=== DATASET ===
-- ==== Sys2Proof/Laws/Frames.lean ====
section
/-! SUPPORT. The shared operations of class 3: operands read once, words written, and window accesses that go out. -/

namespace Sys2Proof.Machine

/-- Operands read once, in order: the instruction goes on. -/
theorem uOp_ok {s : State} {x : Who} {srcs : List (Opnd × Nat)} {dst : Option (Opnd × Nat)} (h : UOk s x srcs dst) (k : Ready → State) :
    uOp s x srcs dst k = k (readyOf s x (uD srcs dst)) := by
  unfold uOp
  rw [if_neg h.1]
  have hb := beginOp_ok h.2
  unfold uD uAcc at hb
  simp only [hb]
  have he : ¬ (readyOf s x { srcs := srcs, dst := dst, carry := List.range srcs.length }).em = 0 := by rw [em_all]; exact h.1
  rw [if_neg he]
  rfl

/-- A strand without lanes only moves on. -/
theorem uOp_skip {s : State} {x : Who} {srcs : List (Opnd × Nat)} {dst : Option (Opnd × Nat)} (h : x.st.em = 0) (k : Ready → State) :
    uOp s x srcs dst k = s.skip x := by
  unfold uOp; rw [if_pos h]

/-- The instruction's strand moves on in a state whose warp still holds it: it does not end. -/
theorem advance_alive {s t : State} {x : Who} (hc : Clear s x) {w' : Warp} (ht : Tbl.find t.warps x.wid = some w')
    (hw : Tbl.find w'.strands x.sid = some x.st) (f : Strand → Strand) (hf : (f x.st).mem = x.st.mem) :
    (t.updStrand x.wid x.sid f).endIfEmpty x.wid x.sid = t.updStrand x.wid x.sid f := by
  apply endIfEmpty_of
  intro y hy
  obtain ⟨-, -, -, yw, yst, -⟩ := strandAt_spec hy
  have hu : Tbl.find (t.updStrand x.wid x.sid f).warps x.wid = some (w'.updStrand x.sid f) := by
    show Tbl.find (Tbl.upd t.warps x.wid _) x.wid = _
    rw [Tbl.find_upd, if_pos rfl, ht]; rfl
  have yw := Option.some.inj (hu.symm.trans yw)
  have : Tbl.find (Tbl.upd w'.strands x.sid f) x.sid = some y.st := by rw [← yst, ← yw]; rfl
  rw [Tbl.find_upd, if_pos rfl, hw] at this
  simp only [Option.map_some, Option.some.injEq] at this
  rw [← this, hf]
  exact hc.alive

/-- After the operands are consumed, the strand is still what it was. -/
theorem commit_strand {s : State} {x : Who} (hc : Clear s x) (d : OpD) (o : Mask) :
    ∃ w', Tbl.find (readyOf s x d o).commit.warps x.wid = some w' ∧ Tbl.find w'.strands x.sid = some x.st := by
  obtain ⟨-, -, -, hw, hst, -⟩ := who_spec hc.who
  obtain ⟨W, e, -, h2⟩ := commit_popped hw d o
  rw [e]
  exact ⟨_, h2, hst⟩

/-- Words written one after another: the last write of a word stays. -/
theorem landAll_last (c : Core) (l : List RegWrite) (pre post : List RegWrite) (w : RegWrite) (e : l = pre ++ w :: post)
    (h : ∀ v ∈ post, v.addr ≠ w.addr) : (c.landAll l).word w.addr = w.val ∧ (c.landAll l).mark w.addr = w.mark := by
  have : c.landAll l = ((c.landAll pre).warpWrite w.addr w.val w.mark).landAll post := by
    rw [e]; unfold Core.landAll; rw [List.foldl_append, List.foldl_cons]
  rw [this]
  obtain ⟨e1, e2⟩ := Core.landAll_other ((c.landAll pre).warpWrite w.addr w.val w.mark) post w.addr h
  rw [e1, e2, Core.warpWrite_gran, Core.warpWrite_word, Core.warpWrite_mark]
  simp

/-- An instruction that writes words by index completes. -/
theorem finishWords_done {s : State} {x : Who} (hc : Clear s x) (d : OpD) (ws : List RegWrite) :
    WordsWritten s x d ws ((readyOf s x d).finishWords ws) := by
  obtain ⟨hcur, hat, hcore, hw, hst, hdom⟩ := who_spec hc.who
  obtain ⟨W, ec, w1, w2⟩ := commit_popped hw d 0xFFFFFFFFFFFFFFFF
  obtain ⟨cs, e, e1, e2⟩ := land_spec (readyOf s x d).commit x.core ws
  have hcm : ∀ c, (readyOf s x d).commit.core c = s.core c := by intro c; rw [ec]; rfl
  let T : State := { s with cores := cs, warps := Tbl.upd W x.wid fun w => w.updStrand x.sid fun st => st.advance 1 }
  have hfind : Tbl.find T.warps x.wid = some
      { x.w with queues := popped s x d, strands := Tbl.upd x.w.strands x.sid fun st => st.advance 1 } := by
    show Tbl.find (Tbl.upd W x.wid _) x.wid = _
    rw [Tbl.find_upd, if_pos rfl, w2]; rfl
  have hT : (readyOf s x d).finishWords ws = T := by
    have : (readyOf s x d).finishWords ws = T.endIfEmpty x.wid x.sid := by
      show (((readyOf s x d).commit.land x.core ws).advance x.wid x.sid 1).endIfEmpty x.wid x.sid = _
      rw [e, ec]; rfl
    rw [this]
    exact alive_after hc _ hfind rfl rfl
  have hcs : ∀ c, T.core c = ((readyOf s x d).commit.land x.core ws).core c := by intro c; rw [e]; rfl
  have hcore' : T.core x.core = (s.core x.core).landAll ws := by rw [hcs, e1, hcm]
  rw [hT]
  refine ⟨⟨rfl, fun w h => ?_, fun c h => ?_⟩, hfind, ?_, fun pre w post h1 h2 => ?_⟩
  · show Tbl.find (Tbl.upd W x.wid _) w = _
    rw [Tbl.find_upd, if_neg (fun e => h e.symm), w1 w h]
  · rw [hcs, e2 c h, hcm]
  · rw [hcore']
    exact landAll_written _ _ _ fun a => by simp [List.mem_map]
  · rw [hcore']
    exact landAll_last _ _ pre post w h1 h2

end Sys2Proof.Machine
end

* * *

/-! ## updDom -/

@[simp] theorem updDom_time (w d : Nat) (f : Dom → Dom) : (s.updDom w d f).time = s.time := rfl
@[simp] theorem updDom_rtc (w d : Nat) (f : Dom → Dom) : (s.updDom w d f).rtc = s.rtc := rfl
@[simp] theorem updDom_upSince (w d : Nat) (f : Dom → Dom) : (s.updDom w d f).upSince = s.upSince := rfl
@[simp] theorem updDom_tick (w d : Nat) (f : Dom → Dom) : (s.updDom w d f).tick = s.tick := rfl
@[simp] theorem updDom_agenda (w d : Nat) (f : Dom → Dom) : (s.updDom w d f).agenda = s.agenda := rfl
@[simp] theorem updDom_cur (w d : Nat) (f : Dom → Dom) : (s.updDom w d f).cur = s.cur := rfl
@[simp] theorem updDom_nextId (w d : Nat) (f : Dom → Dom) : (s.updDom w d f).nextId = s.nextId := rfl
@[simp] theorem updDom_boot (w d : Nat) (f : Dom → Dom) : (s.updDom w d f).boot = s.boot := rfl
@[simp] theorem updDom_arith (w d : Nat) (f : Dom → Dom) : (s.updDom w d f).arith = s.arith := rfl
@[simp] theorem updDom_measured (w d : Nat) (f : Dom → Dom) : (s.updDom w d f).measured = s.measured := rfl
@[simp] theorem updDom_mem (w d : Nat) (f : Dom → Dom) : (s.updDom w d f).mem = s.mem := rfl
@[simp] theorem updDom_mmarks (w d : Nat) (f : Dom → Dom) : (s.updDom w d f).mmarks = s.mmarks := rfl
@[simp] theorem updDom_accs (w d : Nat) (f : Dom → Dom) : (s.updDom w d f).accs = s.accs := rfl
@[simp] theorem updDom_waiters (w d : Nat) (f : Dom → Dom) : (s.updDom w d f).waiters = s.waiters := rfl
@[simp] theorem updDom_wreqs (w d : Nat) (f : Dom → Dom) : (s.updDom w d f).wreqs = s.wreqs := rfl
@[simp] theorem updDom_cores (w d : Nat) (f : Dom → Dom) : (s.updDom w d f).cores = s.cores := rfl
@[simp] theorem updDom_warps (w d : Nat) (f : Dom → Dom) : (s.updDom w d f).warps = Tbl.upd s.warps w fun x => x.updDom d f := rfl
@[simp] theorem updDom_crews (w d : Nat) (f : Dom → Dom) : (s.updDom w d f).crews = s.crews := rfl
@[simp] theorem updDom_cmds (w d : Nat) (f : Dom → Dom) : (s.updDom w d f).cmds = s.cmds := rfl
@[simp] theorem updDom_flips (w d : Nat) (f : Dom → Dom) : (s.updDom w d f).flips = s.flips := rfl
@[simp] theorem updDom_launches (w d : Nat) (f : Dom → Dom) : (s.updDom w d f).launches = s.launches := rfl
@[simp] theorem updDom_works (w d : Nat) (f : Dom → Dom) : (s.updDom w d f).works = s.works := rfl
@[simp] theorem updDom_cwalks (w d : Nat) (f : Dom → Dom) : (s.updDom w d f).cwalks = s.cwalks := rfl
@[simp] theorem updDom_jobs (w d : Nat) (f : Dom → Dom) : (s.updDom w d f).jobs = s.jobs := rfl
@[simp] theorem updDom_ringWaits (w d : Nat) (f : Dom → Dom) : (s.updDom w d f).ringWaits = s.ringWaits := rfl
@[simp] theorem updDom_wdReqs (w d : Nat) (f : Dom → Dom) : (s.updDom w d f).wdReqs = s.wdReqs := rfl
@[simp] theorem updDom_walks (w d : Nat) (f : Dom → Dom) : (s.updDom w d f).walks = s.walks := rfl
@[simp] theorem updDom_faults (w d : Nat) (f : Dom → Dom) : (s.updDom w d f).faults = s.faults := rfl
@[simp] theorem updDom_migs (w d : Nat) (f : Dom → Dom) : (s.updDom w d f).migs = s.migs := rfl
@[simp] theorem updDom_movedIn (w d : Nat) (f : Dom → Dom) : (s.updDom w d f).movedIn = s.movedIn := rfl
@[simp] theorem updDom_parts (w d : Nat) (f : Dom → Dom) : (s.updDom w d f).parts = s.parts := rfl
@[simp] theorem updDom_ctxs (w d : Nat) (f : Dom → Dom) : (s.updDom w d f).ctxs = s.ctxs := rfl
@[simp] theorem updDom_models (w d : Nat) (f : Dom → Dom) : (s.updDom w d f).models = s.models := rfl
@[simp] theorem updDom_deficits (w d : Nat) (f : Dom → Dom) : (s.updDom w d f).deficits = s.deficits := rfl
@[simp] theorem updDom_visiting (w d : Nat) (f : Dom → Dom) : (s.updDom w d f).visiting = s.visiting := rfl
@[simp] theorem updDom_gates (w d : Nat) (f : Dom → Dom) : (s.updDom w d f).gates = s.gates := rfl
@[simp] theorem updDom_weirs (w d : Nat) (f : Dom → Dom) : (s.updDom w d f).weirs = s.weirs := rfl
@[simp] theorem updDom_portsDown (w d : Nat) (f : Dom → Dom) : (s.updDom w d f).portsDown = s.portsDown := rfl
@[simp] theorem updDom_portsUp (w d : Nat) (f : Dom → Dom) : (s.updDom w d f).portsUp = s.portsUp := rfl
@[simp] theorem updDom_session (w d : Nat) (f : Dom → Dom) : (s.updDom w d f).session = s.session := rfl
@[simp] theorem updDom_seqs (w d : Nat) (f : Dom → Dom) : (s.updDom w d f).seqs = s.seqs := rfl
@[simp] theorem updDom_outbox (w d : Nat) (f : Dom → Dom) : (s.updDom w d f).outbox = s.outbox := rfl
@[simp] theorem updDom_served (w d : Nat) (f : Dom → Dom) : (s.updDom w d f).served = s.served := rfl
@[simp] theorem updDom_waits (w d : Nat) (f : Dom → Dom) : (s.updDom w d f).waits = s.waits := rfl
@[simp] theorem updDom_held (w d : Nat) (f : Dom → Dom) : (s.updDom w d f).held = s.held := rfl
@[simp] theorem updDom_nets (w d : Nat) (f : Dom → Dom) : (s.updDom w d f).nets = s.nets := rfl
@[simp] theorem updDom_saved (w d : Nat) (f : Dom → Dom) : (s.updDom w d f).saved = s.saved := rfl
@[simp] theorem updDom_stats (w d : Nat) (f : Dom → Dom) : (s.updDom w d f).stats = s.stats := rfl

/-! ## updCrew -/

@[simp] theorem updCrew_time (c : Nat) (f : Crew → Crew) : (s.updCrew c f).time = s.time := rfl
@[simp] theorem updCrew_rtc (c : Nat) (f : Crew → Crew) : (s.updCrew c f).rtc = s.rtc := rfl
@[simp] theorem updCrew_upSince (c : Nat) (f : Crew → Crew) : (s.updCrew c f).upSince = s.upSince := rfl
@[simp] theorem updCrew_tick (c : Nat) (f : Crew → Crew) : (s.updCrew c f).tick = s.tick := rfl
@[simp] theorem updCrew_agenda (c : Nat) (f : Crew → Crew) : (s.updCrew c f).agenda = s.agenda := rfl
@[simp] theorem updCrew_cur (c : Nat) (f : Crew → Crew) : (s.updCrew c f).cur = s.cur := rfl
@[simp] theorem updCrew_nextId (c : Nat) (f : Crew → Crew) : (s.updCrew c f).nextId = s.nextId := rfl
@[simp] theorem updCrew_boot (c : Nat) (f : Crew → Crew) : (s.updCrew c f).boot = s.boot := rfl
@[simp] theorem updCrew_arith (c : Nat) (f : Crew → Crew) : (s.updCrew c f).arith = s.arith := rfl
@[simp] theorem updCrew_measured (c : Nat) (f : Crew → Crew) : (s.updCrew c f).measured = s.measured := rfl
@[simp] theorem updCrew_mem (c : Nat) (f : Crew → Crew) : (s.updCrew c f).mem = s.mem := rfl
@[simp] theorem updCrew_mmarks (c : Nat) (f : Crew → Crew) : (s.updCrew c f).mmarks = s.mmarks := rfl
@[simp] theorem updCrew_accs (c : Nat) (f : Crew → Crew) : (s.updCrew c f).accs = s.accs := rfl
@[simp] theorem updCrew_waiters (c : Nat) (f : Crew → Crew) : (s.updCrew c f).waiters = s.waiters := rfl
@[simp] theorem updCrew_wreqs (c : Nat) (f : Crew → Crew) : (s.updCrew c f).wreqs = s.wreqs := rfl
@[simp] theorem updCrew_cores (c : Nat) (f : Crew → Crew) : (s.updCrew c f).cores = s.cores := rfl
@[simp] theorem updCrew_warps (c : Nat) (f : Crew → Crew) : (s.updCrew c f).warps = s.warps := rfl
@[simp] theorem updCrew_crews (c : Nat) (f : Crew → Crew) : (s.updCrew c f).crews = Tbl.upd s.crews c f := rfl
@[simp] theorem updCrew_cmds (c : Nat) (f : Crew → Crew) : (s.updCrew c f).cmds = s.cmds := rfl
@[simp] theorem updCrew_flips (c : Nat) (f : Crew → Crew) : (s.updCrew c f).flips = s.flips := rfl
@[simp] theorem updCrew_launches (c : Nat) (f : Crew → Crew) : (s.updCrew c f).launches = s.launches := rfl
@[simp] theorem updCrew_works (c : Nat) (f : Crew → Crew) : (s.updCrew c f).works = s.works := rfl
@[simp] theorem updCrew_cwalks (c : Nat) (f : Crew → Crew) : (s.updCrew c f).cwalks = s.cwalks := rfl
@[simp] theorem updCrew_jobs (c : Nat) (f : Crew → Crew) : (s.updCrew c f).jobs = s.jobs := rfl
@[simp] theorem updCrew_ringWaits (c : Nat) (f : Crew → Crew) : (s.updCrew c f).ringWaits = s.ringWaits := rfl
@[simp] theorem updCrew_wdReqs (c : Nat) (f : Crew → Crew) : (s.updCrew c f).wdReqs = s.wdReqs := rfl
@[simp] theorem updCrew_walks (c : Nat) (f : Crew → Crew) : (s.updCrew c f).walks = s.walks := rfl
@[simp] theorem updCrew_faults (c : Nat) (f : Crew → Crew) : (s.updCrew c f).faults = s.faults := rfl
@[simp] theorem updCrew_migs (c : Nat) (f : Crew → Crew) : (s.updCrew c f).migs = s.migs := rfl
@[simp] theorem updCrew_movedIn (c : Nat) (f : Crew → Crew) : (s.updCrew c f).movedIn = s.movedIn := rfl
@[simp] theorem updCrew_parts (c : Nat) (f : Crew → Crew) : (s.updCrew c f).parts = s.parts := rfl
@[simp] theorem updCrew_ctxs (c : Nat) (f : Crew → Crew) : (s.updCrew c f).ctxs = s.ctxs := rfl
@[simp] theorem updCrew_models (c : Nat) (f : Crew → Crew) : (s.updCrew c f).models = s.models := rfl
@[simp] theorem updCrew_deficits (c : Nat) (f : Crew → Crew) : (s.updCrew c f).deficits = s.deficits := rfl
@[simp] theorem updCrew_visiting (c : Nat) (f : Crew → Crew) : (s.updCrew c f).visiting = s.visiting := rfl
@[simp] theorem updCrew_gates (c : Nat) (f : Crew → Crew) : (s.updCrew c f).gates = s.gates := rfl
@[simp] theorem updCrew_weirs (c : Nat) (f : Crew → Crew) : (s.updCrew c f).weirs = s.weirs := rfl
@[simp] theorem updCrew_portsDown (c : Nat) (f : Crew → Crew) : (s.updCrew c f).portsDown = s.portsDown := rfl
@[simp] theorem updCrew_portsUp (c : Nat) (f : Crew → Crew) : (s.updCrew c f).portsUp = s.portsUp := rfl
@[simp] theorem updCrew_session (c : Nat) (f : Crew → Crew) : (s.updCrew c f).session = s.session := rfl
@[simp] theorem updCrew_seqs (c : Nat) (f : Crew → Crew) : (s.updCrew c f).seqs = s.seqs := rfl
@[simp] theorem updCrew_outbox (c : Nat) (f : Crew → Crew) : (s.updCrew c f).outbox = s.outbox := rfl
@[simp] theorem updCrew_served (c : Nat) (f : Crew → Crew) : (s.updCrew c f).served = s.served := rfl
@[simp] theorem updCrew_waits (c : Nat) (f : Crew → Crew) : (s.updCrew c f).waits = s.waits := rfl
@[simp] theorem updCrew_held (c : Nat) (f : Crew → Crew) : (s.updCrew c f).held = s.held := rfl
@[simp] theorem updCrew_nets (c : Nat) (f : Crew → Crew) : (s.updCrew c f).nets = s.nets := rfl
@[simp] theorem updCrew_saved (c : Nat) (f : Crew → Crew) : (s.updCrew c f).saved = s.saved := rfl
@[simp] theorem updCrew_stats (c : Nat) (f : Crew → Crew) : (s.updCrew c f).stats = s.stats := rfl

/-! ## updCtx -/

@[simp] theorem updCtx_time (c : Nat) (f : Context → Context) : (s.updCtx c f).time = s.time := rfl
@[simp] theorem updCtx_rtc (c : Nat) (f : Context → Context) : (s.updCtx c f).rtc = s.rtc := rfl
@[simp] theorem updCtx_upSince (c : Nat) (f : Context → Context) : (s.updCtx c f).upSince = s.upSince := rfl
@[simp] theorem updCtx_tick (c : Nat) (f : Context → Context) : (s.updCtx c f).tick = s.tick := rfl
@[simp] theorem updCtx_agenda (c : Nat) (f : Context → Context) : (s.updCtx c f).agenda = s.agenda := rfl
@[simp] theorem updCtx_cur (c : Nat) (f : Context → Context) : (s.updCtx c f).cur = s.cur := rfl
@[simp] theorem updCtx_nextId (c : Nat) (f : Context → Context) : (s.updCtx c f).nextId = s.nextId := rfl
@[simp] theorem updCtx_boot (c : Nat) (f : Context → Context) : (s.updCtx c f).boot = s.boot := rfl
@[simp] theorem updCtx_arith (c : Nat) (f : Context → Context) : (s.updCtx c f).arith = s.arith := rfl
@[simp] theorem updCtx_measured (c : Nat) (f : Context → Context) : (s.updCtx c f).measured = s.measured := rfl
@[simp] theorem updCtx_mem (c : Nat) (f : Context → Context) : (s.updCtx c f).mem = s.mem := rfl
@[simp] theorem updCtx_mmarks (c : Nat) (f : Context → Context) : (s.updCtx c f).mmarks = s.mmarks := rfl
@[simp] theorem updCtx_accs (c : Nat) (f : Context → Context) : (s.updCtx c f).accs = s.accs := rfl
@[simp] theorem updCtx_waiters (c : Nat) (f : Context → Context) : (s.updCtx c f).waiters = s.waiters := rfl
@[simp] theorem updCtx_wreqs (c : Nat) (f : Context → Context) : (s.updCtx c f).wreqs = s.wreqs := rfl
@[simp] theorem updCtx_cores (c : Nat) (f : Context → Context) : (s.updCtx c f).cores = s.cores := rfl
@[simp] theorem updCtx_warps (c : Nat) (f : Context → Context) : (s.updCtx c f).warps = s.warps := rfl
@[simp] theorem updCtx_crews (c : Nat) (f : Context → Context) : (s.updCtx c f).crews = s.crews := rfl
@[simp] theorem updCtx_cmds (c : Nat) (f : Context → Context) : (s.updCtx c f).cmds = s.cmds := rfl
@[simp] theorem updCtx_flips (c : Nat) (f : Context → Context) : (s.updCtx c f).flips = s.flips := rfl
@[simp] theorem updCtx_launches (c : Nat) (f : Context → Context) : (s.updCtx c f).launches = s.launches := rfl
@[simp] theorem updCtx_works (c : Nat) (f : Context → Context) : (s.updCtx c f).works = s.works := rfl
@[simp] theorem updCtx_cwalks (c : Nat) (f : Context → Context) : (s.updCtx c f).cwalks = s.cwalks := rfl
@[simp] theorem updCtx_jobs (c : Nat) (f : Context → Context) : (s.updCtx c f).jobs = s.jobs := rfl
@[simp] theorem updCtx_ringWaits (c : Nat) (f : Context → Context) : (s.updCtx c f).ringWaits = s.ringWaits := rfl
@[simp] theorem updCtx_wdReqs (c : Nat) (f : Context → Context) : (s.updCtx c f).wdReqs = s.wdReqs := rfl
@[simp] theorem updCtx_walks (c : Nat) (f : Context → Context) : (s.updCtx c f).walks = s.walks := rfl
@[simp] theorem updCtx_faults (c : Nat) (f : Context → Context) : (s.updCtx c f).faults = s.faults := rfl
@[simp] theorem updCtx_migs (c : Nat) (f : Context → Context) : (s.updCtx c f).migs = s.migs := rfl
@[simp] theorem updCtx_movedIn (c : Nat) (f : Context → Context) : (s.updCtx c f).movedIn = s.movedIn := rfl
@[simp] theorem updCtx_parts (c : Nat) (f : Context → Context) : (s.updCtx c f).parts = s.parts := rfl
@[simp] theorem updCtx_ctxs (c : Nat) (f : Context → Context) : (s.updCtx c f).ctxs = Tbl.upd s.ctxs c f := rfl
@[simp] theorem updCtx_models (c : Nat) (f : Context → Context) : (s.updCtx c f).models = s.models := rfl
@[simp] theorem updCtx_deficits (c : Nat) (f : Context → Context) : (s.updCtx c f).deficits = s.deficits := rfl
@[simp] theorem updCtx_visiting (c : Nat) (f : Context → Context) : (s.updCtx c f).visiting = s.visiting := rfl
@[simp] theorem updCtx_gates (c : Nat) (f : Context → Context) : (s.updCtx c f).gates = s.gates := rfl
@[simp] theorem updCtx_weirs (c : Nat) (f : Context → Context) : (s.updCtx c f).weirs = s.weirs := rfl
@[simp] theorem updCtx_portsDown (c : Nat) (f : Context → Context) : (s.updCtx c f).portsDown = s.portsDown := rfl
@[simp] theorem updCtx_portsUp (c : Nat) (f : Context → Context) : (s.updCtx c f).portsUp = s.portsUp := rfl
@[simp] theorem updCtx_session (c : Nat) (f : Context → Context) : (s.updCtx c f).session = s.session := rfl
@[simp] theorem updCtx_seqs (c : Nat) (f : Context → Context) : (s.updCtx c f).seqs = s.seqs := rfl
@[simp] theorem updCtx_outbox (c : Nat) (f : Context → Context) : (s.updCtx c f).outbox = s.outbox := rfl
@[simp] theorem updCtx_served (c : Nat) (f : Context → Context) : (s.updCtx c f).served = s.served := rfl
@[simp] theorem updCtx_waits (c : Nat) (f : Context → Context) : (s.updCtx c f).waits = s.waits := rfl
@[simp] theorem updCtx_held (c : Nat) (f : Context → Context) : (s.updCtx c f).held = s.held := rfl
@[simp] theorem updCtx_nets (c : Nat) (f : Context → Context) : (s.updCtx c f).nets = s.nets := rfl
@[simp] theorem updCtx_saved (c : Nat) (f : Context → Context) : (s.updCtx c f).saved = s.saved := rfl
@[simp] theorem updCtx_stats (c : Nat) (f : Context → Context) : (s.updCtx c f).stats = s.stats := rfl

=== EXERCISE ===
Look above for the line holding "-- ==== Sys2Proof/Laws/Frames.lean". Print it and every line after it, exactly, through the line holding "(d : OpD) (o".

=== ANSWER TO THIS PROBLEM ===
-- ==== Sys2Proof/Laws/Frames.lean ====
section
/-! SUPPORT. The shared operations of class 3: operands read once, words written, and window accesses that go out. -/

namespace Sys2Proof.Machine

/-- Operands read once, in order: the instruction goes on. -/
theorem uOp_ok {s : State} {x : Who} {srcs : List (Opnd × Nat)} {dst : Option (Opnd × Nat)} (h : UOk s x srcs dst) (k : Ready → State) :
    uOp s x srcs dst k = k (readyOf s x (uD srcs dst)) := by
  unfold uOp
  rw [if_neg h.1]
  have hb := beginOp_ok h.2
  unfold uD uAcc at hb
  simp only [hb]
  have he : ¬ (readyOf s x { srcs := srcs, dst := dst, carry := List.range srcs.length }).em = 0 := by rw [em_all]; exact h.1
  rw [if_neg he]
  rfl

/-- A strand without lanes only moves on. -/
theorem uOp_skip {s : State} {x : Who} {srcs : List (Opnd × Nat)} {dst : Option (Opnd × Nat)} (h : x.st.em = 0) (k : Ready → State) :
    uOp s x srcs dst k = s.skip x := by
  unfold uOp; rw [if_pos h]

/-- The instruction's strand moves on in a state whose warp still holds it: it does not end. -/
theorem advance_alive {s t : State} {x : Who} (hc : Clear s x) {w' : Warp} (ht : Tbl.find t.warps x.wid = some w')
    (hw : Tbl.find w'.strands x.sid = some x.st) (f : Strand → Strand) (hf : (f x.st).mem = x.st.mem) :
    (t.updStrand x.wid x.sid f).endIfEmpty x.wid x.sid = t.updStrand x.wid x.sid f := by
  apply endIfEmpty_of
  intro y hy
  obtain ⟨-, -, -, yw, yst, -⟩ := strandAt_spec hy
  have hu : Tbl.find (t.updStrand x.wid x.sid f).warps x.wid = some (w'.updStrand x.sid f) := by
    show Tbl.find (Tbl.upd t.warps x.wid _) x.wid = _
    rw [Tbl.find_upd, if_pos rfl, ht]; rfl
  have yw := Option.some.inj (hu.symm.trans yw)
  have : Tbl.find (Tbl.upd w'.strands x.sid f) x.sid = some y.st := by rw [← yst, ← yw]; rfl
  rw [Tbl.find_upd, if_pos rfl, hw] at this
  simp only [Option.map_some, Option.some.injEq] at this
  rw [← this, hf]
  exact hc.alive

/-- After the operands are consumed, the strand is still what it was. -/
theorem commit_strand {s : State} {x : Who} (hc : Clear s x) (d : OpD) (o : Mask) :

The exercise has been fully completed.